===== Given information =====

-- ==== Sys2Proof/Machine/LoadStore.lean ====
section
/-! DEFINITION. LoadStore.lean: LOAD and STORE (43_load_store.md). Both copy the Word exactly, sign and all digits. -/

namespace Sys2Proof.Machine

/-- 43_load_store R150: LOAD. -/
def execLoad (a : Nat) (s : State) : Result := .next (s.withOperand a fun v => s.accResult (.ok v))

/-- 43_load_store R151: STORE. -/
def execStore (a : Nat) (s : State) : Result := .next (s.storeResult a s.acc)

end Sys2Proof.Machine
end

=====

What you need to do: Word for word, restate the whole of the material above.

Answer box:
-- ==== Sys2Proof/Machine/LoadStore.lean ====
section
/-! DEFINITION. LoadStore.lean: LOAD and STORE (43_load_store.md). Both copy the Word exactly, sign and all digits. -/

namespace Sys2Proof.Machine

/-- 43_load_store R150: LOAD. -/
def execLoad (a : Nat) (s : State) : Result := .next (s.withOperand a fun v => s.accResult (.ok v))

/-- 43_load_store R151: STORE. -/
def execStore (a : Nat) (s : State) : Result := .next (s.storeResult a s.acc)

end Sys2Proof.Machine
end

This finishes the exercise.